_What the task requires_
Examine the records and identify each line that includes the string "count". Copy those lines.
[[ Input data, beginning ]]
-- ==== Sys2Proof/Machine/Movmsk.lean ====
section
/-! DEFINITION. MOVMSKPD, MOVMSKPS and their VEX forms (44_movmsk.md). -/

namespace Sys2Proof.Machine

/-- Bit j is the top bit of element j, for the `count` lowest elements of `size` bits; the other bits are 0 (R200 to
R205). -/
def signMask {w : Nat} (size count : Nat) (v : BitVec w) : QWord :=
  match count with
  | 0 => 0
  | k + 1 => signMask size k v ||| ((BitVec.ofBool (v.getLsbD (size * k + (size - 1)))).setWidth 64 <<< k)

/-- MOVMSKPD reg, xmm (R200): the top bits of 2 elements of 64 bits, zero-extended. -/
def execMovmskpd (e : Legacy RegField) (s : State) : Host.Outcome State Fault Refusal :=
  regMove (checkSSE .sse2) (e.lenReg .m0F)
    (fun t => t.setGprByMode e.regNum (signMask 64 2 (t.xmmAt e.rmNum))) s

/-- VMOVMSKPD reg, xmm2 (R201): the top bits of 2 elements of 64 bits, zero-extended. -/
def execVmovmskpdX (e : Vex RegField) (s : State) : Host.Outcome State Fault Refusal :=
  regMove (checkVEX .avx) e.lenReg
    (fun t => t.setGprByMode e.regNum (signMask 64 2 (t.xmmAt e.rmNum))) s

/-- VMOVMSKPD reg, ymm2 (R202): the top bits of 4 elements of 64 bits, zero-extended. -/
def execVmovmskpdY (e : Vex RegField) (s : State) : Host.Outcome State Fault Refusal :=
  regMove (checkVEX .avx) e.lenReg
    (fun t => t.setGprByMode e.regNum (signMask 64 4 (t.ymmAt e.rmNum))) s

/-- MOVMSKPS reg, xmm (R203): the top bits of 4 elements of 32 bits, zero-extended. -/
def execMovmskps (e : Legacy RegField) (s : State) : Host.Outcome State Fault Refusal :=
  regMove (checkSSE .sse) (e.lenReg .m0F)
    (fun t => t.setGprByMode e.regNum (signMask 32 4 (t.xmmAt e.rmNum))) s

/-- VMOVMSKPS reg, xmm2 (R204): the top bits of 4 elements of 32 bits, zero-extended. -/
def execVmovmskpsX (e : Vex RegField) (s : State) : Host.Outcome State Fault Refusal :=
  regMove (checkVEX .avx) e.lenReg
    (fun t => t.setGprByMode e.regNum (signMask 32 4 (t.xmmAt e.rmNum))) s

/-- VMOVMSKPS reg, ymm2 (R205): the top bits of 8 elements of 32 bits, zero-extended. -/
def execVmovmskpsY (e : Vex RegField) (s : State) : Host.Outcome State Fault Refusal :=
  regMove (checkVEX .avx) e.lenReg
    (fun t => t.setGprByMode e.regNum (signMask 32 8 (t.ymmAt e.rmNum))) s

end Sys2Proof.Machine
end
[[ Input data, end ]]
_Finished task_
/-- Bit j is the top bit of element j, for the `count` lowest elements of `size` bits; the other bits are 0 (R200 to
def signMask {w : Nat} (size count : Nat) (v : BitVec w) : QWord :=
  match count with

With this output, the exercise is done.